Stored data entries:
+ + + + +

-- ==== Sys2Proof/Machine/RegMap.lean ====
section
/-! DEFINITION. The register map of the register space: every register of chapters 1 to 23, with its key
(block index × 0x1_0000 + offset, R17 and R21), its instances, its reset value and the bits of each field type of R7.
`R.<NAME>` is a register's key, `F.<NAME>_<FIELD>` one of its fields. -/

namespace Sys2Proof.Machine

/-- One register of the map. `dims` lists its instances as (count, stride), largest stride first; `bytes` is its
width. `rw`, `w1c`, `w1s` and `act` hold the bits of types RW and RWL, W1C, W1S, and SC and WO (R7). -/
structure RegRow where
  key   : Nat
  dims  : List (Nat × Nat)
  bytes : Nat
  rst   : Nat
  rw    : Nat
  w1c   : Nat
  w1s   : Nat
  act   : Nat
  deriving DecidableEq, Repr

/-- A field of a register: its register's key, its lowest bit and its width. -/
structure Fld where
  key : Nat
  lo  : Nat
  w   : Nat
  deriving DecidableEq, Repr
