-- ==== Sys2Proof/Machine/Ops.lean ====
section
/-! DEFINITION. The named operations over State that every family uses: registers and their fields, memory bytes, free
values, what is sent, events into Breeze, refusals (R14, R15), power domains, admission, and the clocks. -/

namespace Sys2Proof.Machine

/-- The outcome of a step of this machine. -/
abbrev Result := Host.Outcome State Fault Refusal

/-! ### Registers -/

/-- The register at key `k`. -/
def State.reg (s : State) (k : Nat) : Nat := (AMap.get s.regs k (BitVec.ofNat 64 (regReset k))).toNat

/-- The registers with the one at key `k` set to `v`. -/
def setRegs (m : AMap Word) (k v : Nat) : AMap Word :=
  AMap.set m k (BitVec.ofNat 64 v) (BitVec.ofNat 64 (regReset k))

/-- The register at key `k` set to `v`. -/
def State.setReg (s : State) (k v : Nat) : State := { s with regs := setRegs s.regs k v }

/-- A field of a register. -/
def State.fld (s : State) (f : Fld) : Nat := bits (s.reg f.key) f.lo f.w

/-- A one-bit field of a register. -/
def State.flag (s : State) (f : Fld) : Bool := decide (s.fld f ≠ 0)

/-- A field set to `x`. -/
def State.setFld (s : State) (f : Fld) (x : Nat) : State := s.setReg f.key (putBits (s.reg f.key) f.lo f.w x)

/-- The field plus `n`, saturating. -/
def State.bumpFld (s : State) (f : Fld) (n : Nat := 1) : State := s.setFld f (satU f.w (s.fld f + n))

/-- A whole 32-bit counter register. -/
def cnt32 (k : Nat) : Fld := ⟨k, 0, 32⟩

/-- A saturating 32-bit counter register plus one. -/
def State.bump (s : State) (k : Nat) : State := s.bumpFld (cnt32 k)

/-- Bits of a register set. -/
def State.orReg (s : State) (k m : Nat) : State := s.setReg k (Nat.lor (s.reg k) m)

/-- Bits of a register cleared. -/
def State.clrReg (s : State) (k m : Nat) : State := s.setReg k (s.reg k - Nat.land (s.reg k) m)

/-- Several registers set, in order. -/
def State.setAll (s : State) (l : List (Nat × Nat)) : State := l.foldl (fun s e => s.setReg e.1 e.2) s

/-- Every register whose key satisfies `p` back at its reset value. -/
def State.resetRegs (s : State) (p : Nat → Bool) : State := { s with regs := s.regs.dropKeys p }

/-! ### Memory bytes (R6) -/

/-- The byte at physical address `a`. -/
def State.byte (s : State) (a : Nat) : Byte := AMap.get s.mem a 0

/-- The `n` bytes from `a` upward. -/
def State.bytes (s : State) : Nat → Nat → List Byte
  | _, 0 => []
  | a, n + 1 => s.byte a :: State.bytes s (a + 1) n

/-- A memory with `bs` stored from `a` upward. -/
def putBytes (m : AMap Byte) : Nat → List Byte → AMap Byte
  | _, [] => m
  | a, b :: bs => putBytes (AMap.set m a b 0) (a + 1) bs

/-- The bytes `bs` stored from `a` upward. -/
def State.poke (s : State) (a : Nat) (bs : List Byte) : State := { s with mem := putBytes s.mem a bs }

/-- The bytes from `a` up to `a + n - 1` zero. -/
def State.zero (s : State) (a n : Nat) : State :=
  { s with mem := s.mem.dropKeys (fun k => decide (a ≤ k) && decide (k < a + n)) }

/-- The `n`-byte number at `a`. -/
def State.num (s : State) (a n : Nat) : Nat := ofBytes (s.bytes a n)

/-! ### Free values and what is sent -/

/-- The next free value. -/
def State.freeVal (s : State) : Nat := (Config.freeValue s.free).toNat

/-- The machine after `n` free values have been read. -/
def State.skipFree (s : State) (n : Nat := 1) : State := { s with free := s.free + n }

/-- `n` free bytes, from counter value `c` on. -/
def freeBytes (c : Nat) : Nat → List Byte
  | 0 => []
  | n + 1 => BitVec.ofNat 8 (Config.freeValue c).toNat :: freeBytes (c + 1) n

/-- Something sent by the device. -/
def State.emit (s : State) (o : Out) : State := { s with out := s.out ++ [o] }

/-- Nothing acts while the device is held in reset (R494, R496). -/
def State.outOfReset (s : State) (f : State → State) : State := if s.held then s else f s

/-- The answer to the current access command. -/
def State.answer (s : State) (st : Status) (bs : List Byte := []) : State := { s with resp := ⟨st, bs⟩ }

/-! ### Pins as other blocks see them (R336, R339) -/

/-- The function of pin `p`. -/
def State.pinFunc (s : State) (p : Nat) : Nat := s.fld (F.GPIO_PIN_CFG_FUNC p)

/-- The supply of the bank of pin `p` is good (R339). -/
def State.pinPg (s : State) (p : Nat) : Bool := s.flag (F.GPIO_BANK_CFG_PG (p / 32))

/-- The level that the device itself drove on pad `p` two GUST cycles ago, which the input shows now (R325): a drive
selected in the cycle before that. -/
def State.padSeen (s : State) (p : Nat) : Option Bool :=
  if s.pinPg p then (AMap.get (s.pads.getD 2 []) p {}).level else none

/-- The synchronised input of pin `p` (R325, R336): the device's own drive, or the last sample of a pad that it does not
drive. -/
def State.pinIn (s : State) (p : Nat) : Bool := (s.padSeen p).getD (bit (s.reg (R.GPIO_IN (p / 32))) (p % 32))

/-- The attribute of pin `p`. -/
def State.pinS (s : State) (p : Nat) : Bool := bit (s.reg (R.GPIO_PIN_OWN p)) 4

/-- A signal of functions 4 to 9 receives what comes in at its pin `p` (R336). -/
def State.pinTo (s : State) (p f : Nat) : Bool := decide (s.pinFunc p = f) && s.pinPg p

/-- The level that a signal of function `f` on pin `p` sees: the idle one while the pin does not select the function (R336),
and otherwise the pin's input, which reads 0 while the supply is bad (R339). -/
def State.pinSig (s : State) (p f : Nat) (idle : Bool) : Bool :=
  if s.pinFunc p = f then s.pinPg p && s.pinIn p else idle

/-! ### Breeze sources (R351) -/

/-- The channels whose SRC is `src`. A channel whose CFG register is not listed has SRC 0. -/
def State.listeners (s : State) (src : Nat) : List Nat :=
  s.regs.filterMap (fun e =>
    if R.BRZ_CH_CFG 0 ≤ e.1 ∧ e.1 < R.BRZ_CH_CFG 256 ∧ (e.1 - R.BRZ_CH_CFG 0) % 16 = 0 ∧ bits e.2.toNat 0 10 = src
    then some ((e.1 - R.BRZ_CH_CFG 0) / 16) else none)

/-- A pulse of source `src` sets out for every channel that selects it (R352). -/
def State.fire (s : State) (src : Nat) : State :=
  { s with fired := s.fired ++ (s.listeners src).map (fun c => (src, c)) }

abbrev Src.HSE_PUBLISH : Nat := 0x300
abbrev Src.HSE_OVERRUN : Nat := 0x301
abbrev Src.HSE_PUBLISH_ERR : Nat := 0x302
abbrev Src.HSE_TABLE_ERR : Nat := 0x303
abbrev Src.HSE_MODEL_SWITCH : Nat := 0x304
abbrev Src.HSE_INPUT : Nat := 0x305
abbrev Src.HSE_SELFTEST : Nat := 0x306
abbrev Src.CST_MEMBER : Nat := 0x310
abbrev Src.CST_TIME : Nat := 0x311
abbrev Src.CST_VOTE : Nat := 0x312
abbrev Src.CST_VOTE_DISSENT : Nat := 0x313
abbrev Src.CST_MAILBOX : Nat := 0x314
abbrev Src.CST_RESET_REFUSED : Nat := 0x315
abbrev Src.CST_TICK : Nat := 0x316
/-- Event `k` of head `n`: 0 VBLANK, 1 COMMIT, 2 LINK, 3 HPD, 4 LAYER_ERR, 5 SPR_OVERFLOW, 6 MER_ERR, 7 LATE, 8 STARFIX. -/
abbrev Src.HEAD (n k : Nat) : Nat := 0x320 + 0x10 * n + k
abbrev Src.CMP_FC_ERR : Nat := 0x380
abbrev Src.SQL_ERR : Nat := 0x381
abbrev Src.CORE_DFAULT : Nat := 0x382
abbrev Src.POOL_VIOLATION : Nat := 0x384
abbrev Src.POOL_UE : Nat := 0x385
abbrev Src.POOL_REMAP : Nat := 0x386
abbrev Src.POOL_FAILED : Nat := 0x387
abbrev Src.GST_FAULT : Nat := 0x388
abbrev Src.GST_LINE_ERR : Nat := 0x389
abbrev Src.GST_VIOLATION : Nat := 0x38A
abbrev Src.GPIO_VIOLATION : Nat := 0x38B
abbrev Src.BRZ_VIOLATION : Nat := 0x38C
abbrev Src.LUL_VIOLATION : Nat := 0x38D
abbrev Src.SYS_VIOLATION : Nat := 0x38E
abbrev Src.RING_DB_ERR : Nat := 0x38F
abbrev Src.TIM_TERM (c : Nat) : Nat := 0x3A0 + c
abbrev Src.TIM_MATCH (c : Nat) : Nat := 0x3C0 + c
abbrev Src.CH (c : Nat) : Nat := 0x100 + c
abbrev Src.PIN (p : Nat) : Nat := 0x200 + p

/-! ### Requesters and admission (R10 to R13) -/

/-- The device position in the tag. -/
def posOf (q : Req) : Nat := bits q.tag.toNat 6 2

/-- The owner code (R10, R11). -/
def ownerOf (q : Req) : Nat := if bit q.tag.toNat 8 then bits q.tag.toNat 0 4 else bits q.tag.toNat 3 3

/-- The device's own group position. -/
def State.pos (s : State) : Nat := s.fld F.CST_ID_POS

/-- The requester is the secure controller: an engine of this device with owner code 15. -/
def State.secure (s : State) (q : Req) : Bool :=
  bit q.tag.toNat 8 && decide (ownerOf q = 15) && decide (posOf q = s.pos) && q.s

/-- An engine of this device with owner code `c` and attribute `a`. -/
def State.engine (s : State) (c : Nat) (a : Bool) : Req := ⟨BitVec.ofNat 9 (256 + 64 * s.pos + c), a⟩

/-- Thread `t` of this device with attribute `a`. -/
def State.threadReq (s : State) (t : Nat) (a : Bool) : Req := ⟨BitVec.ofNat 9 (64 * s.pos + t), a⟩

/-- The attribute check of R13. -/
def attrOk (targetS : Bool) (q : Req) : Bool := !targetS || q.s

/-- The admission of R341: the secure controller, or owner code `o` (any when 14) with an attribute that passes. -/
def State.admits (s : State) (q : Req) (o : Nat) (targetS : Bool) : Bool :=
  s.secure q || ((decide (o = 14) || decide (ownerOf q = o)) && attrOk targetS q)

/-- The block index of a register key. -/
def blockOf (k : Nat) : Nat := k / 0x10000

/-! ### Refusals (R14, R15) -/

/-- Where a refusal is counted and signalled (the table of R15). -/
inductive Target where
  | pool (bank : Nat)
  | gst
  | gpio
  | brz
  | lul
  | sys (block : Nat)
  deriving DecidableEq, Repr

/-- The word that names a refused request: WRITE, S, the target and the tag. -/
def violWord (q : Req) (write : Bool) (where_ : Nat) : Nat :=
  b2n write * 2 ^ 31 + b2n q.s * 2 ^ 30 + where_ * 2 ^ 16 + q.tag.toNat

/-- The word in SYS_VIOL_LAST after a refusal at block `b` (R15): of several in one SYS cycle the highest block stays. -/
def State.sysViolLast (s : State) (q : Req) (write : Bool) (b : Nat) : Nat :=
  if s.violAt = some (s.now / 5) ∧ b < bits (s.reg R.SYS_VIOL_LAST) 16 7 then s.reg R.SYS_VIOL_LAST
  else violWord q write b

/-- A refused request is counted and signalled at its target's place. -/
def State.refuse (s : State) (q : Req) (write : Bool) : Target → State
  | .pool b => ((s.bump R.POOL_VIOL_COUNT).setReg R.POOL_VIOL_LAST (violWord q write b)).fire Src.POOL_VIOLATION
  | .gst => (s.bump R.GST_VIOL_COUNT).fire Src.GST_VIOLATION
  | .gpio => (s.bump R.GPIO_VIOL_COUNT).fire Src.GPIO_VIOLATION
  | .brz => (s.bump R.BRZ_VIOL_COUNT).fire Src.BRZ_VIOLATION
  | .lul => (s.bump R.LUL_VIOL_COUNT).fire Src.LUL_VIOLATION
  | .sys b =>
    { ((s.bump R.SYS_VIOL_COUNT).setReg R.SYS_VIOL_LAST (s.sysViolLast q write b)).fire Src.SYS_VIOLATION with
      violAt := some (s.now / 5) }

/-! ### Power domains (R484, R489) -/

/-- Domain `d` reads on. While PORST_N is low nothing is on (R496). -/
def State.domOn (s : State) (d : Nat) : Bool := !s.held && decide (s.fld (F.PWR_DOM_STATUS_STATE d) = 2)

/-- The HSE and the CTS are on: all four lane groups are (R489). -/
def State.hseOn (s : State) : Bool := s.domOn 120 && s.domOn 121 && s.domOn 122 && s.domOn 123

/-- Pool bank `b`'s group is on. -/
def State.bankOn (s : State) (b : Nat) : Bool := s.domOn (40 + b / 4)

/-- Domain `d`, a pool group or SECURE, takes accesses to its memory: on, or waking, when an access waits for the clearing
(R305, R306). The clearing shows at the start of the wake, so the access finds it done (log entry 44). -/
def State.domTakes (s : State) (d : Nat) : Bool :=
  !s.held && (decide (s.fld (F.PWR_DOM_STATUS_STATE d) = 2) || decide (s.fld (F.PWR_DOM_STATUS_STATE d) = 1))

/-- Pool bank `b`'s group takes accesses. -/
def State.bankTakes (s : State) (b : Nat) : Bool := s.domTakes (40 + b / 4)

/-- Head `n` is on. -/
def State.headOn (s : State) (n : Nat) : Bool := s.domOn (112 + n)

/-- The block at index `b` is powered: its switched domain is on, or it has none. -/
def State.blockOn (s : State) (b : Nat) : Bool :=
  if s.held then false
  else if b = 0x03 ∨ b = 0x04 then s.domOn 149
  else if b = 0x0B then s.domOn 119
  else if b = 0x0C then s.domOn 118
  else if 0x10 ≤ b ∧ b ≤ 0x15 then s.domOn (112 + (b - 0x10))
  else if b = 0x18 then s.domOn 124
  else if b = 0x19 then s.hseOn
  else if b = 0x20 ∨ b = 0x21 then s.domOn (141 + (b - 0x20))
  else if 0x24 ≤ b ∧ b ≤ 0x27 then s.domOn (143 + (b - 0x24))
  else if b = 0x28 ∨ b = 0x29 then s.domOn (147 + (b - 0x28))
  else true

/-! ### The group (R128) -/

/-- The unit is ALONE. -/
def State.alone (s : State) : Bool := decide (s.fld F.CST_GROUP_STATUS_STATE = 0)

/-- MEMBERS. -/
def State.members (s : State) : Nat := s.fld F.CST_GROUP_MEMBERS

/-- Votes are held (R133). -/
def State.votes (s : State) : Bool := !s.alone && decide (s.members - Nat.land s.members (2 ^ s.pos) ≠ 0)

/-- The leader's position: the device's own when it follows no one (R128). -/
def State.leaderPos (s : State) : Nat := s.cst.leader.getD s.pos

/-- The device follows no leader. -/
def State.leads (s : State) : Bool := decide (s.leaderPos = s.pos)

/-- TIME_ALIGNED (R128). -/
def State.aligned (s : State) : Bool := s.alone || s.leads || s.flag F.CST_GROUP_STATUS_TIME_ALIGNED

/-! ### Threads -/

/-- Thread `t`. -/
def State.th (s : State) (t : Nat) : Thread := AMap.get s.threads t {}

/-- Thread `t` replaced. -/
def State.setTh (s : State) (t : Nat) (x : Thread) : State := { s with threads := AMap.set s.threads t x {} }

/-- The STATE of thread `t`: 0 off, 1 running, 2 waiting, 3 halted, 4 double fault (R291). -/
def State.thState (s : State) (t : Nat) : Nat := s.fld (F.CORE_TH_CTRL_STATE t)

end Sys2Proof.Machine
end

+ + + + +

> [Requirement]: Reproduce the lines of the records exactly, from the first one through the line that contains "structure RegRow where".

> [Solution to the exercise]:
-- ==== Sys2Proof/Machine/RegMap.lean ====
section
/-! DEFINITION. The register map of the register space: every register of chapters 1 to 23, with its key
(block index × 0x1_0000 + offset, R17 and R21), its instances, its reset value and the bits of each field type of R7.
`R.<NAME>` is a register's key, `F.<NAME>_<FIELD>` one of its fields. -/

namespace Sys2Proof.Machine

/-- One register of the map. `dims` lists its instances as (count, stride), largest stride first; `bytes` is its
width. `rw`, `w1c`, `w1s` and `act` hold the bits of types RW and RWL, W1C, W1S, and SC and WO (R7). -/
structure RegRow where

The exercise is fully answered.